Records to process -
-- ==== Sys2Proof/Machine/Flags.lean ====
section
/-! DEFINITION. Every flag and output that the spec derives from the state: WARN, loaded and stable, the link state, the drain
conditions, the summary byte, the attention and FAULT outputs; and the frame of a request, which reads them. -/

namespace Sys2Proof.Machine

/-! ## Scale channels (R1) -/

/-- WARN: the frame fault count is 96 or more. -/
def warn (c : Channel) : Bool := 96 ≤ c.faultCount

/-- The empty limit of a scale in weight units. -/
def State.emptyLimit (s : State) (sc : Scale) : Nat := (s.scaleSettings sc).empty * division sc

/-- Loaded: the weight is present and above the empty limit. -/
def State.loaded (s : State) (sc : Scale) : Bool :=
  match (s.chan sc).weight with
  | some w => (s.emptyLimit sc : Int) < w
  | none => false

/-- Stable: the motion count is at least the settle count. -/
def State.stable (s : State) (sc : Scale) : Bool := (s.scaleSettings sc).settle ≤ (s.chan sc).motion

/-! ## Print engine (R146) -/

/-- The link state that follows a link error count, while the link is not OFFLINE. -/
def linkOf (n : Nat) : Link := if 128 ≤ n then .offline else if 64 ≤ n then .warn else .normal

/-- Paused: any cause stands. -/
def paused (e : PrintEngine) : Bool := e.pausePaper || e.pauseCover || e.pauseStart

/-- The pause causes as one byte (R211). -/
def pauseByte (e : PrintEngine) : Byte := flagByte [e.pausePaper, e.pauseCover, e.pauseStart]

/-- The number of free print slots (R145). -/
def State.freeSlots (s : State) : Nat := s.jobs.countP Option.isNone

/-! ## Station ports (R180, R190, R192, R210) -/

/-- The summary byte of a port (R210). -/
def summaryByte (c : PortCtx) : Byte :=
  BitVec.ofNat 8 (64 * portStateCode c.state + 32 * c.enabled.toNat + 16 * (!c.queue.isEmpty).toNat + 8 * c.overrun.toNat)

/-- The attention output of a port (R190); deasserted while the part takes no events (R206). -/
def State.attention (s : State) (p : Port) : Bool :=
  s.powered && (!(s.port p).queue.isEmpty || (s.port p).state == .done)

/-- The fault kinds in the order of R191. -/
def faultKinds : List FaultKind :=
  [.scaleFaultA, .scaleFaultB, .scaleFaultP, .printerOffline, .journalFull, .journalMedia, .tornFound, .settingsLost,
    .storeMedia, .retentionLost, .clockUnset]

/-- Whether a fault kind's severity is STOP (R192). -/
def State.stops (s : State) (k : FaultKind) : Bool := s.settings.faultStops.getLsbD (faultIndex k)

/-- Whether any status bit is set (R180). -/
def State.anyFault (s : State) : Bool := faultKinds.any (fun k => (s.fault k).isSome)

/-- Whether any unmasked status bit is set (R180). -/
def State.anyUnmaskedFault (s : State) : Bool := faultKinds.any (fun k => (s.fault k).isSome && !s.masked k)

/-- The FAULT output (R192); deasserted while the part takes no events (R206). -/
def State.faultOutput (s : State) : Bool :=
  s.powered && faultKinds.any (fun k => (s.fault k).isSome && !s.masked k && s.stops k)

/-- The status bits as one number, bit i for kind i (R194). -/
def State.faultBits (s : State) : Nat :=
  faultKinds.foldr (fun k n => 2 * n + (s.fault k).isSome.toNat) 0

/-! ## The drain conditions (R197) -/

/-- No scale holds an armed capture. -/
def State.noCapture (s : State) : Bool := allScales.all (fun sc => (s.chan sc).capture.isNone)

/-- No commit is queued or in progress, and the settlement list is empty. -/
def State.noCommit (s : State) : Bool := s.commitQueue.isEmpty && s.settlements.isEmpty

/-- No print job is PRINTING. -/
def State.noPrinting (s : State) : Bool :=
  s.jobs.all (fun j => match j with | some j => j.state != .printing | none => true)

/-- All five drain conditions. -/
def State.drained (s : State) : Bool :=
  s.noCapture && s.noCommit && s.noPrinting && s.pass.isNone && s.storeWrite.isNone

/-! ## The frame of a request (R176 to R178) -/

/-- The byte at a place from the reply's start of a port's latest frame: those listed, and 0x00 after them, which is every byte
of a request frame's and every byte behind a stream's end block (R138, R176, R179; log 22). -/
def replyByte (c : PortCtx) (k : Nat) : Byte := c.dataOut.getD k 0x00#8

/-- The data output of a request frame: the summary byte, then 0x00 (R176). -/
def beginFrame (p : Port) (s : State) : State :=
  s.updPort p (fun c => { c with summaryOut := summaryByte c, dataOut := [] })

/-- A request frame is taken: discarded with the overrun flag by a BUSY port (R178), else the buffer is emptied and the port
is BUSY while `f` handles the request (R177). -/
def takeFrame (p : Port) (f : State → State) (s : State) : State :=
  let s := beginFrame p s
  if (s.port p).state = .busy then s.updPort p (fun c => { c with overrun := true })
  else f (s.updPort p (fun c => { c with state := .busy, result := none }))

/-- A well-formed request: DISABLED on a disabled port, else handed to its owner (R177). -/
def request (p : Port) (s : State) (f : State → State) : Host.Outcome State Fault Refusal :=
  event s (takeFrame p (fun s => if (s.port p).enabled then f s else refuse p .disabled s))

/-- Checks made in order: the first that fails refuses the request with its code and changes nothing else. -/
def guarded (p : Port) : List (Bool × ResultCode) → (State → State) → State → State
  | [], f, s => f s
  | (ok, code) :: cs, f, s => if ok then guarded p cs f s else refuse p code s

/-- The ticket number check of R43, and the ticket it finds. -/
def withTicket (p : Port) (n : Half) (f : Ticket → State → State) (s : State) : State :=
  match s.namedTicket n with
  | .error code => refuse p code s
  | .ok t => f t s

/-- The mode is not STARTING. -/
def State.started (s : State) : Bool := s.mode != .starting

/-- The mode is RUN. -/
def State.isRun (s : State) : Bool := s.mode == .run

/-- The mode is CONFIG. -/
def State.isConfig (s : State) : Bool := s.mode == .config

end Sys2Proof.Machine
end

Prompt - This exercise requires the lines of the entries containing the string "takeFrame".

Exercise result -
def takeFrame (p : Port) (f : State → State) (s : State) : State :=
  event s (takeFrame p (fun s => if (s.port p).enabled then f s else refuse p .disabled s))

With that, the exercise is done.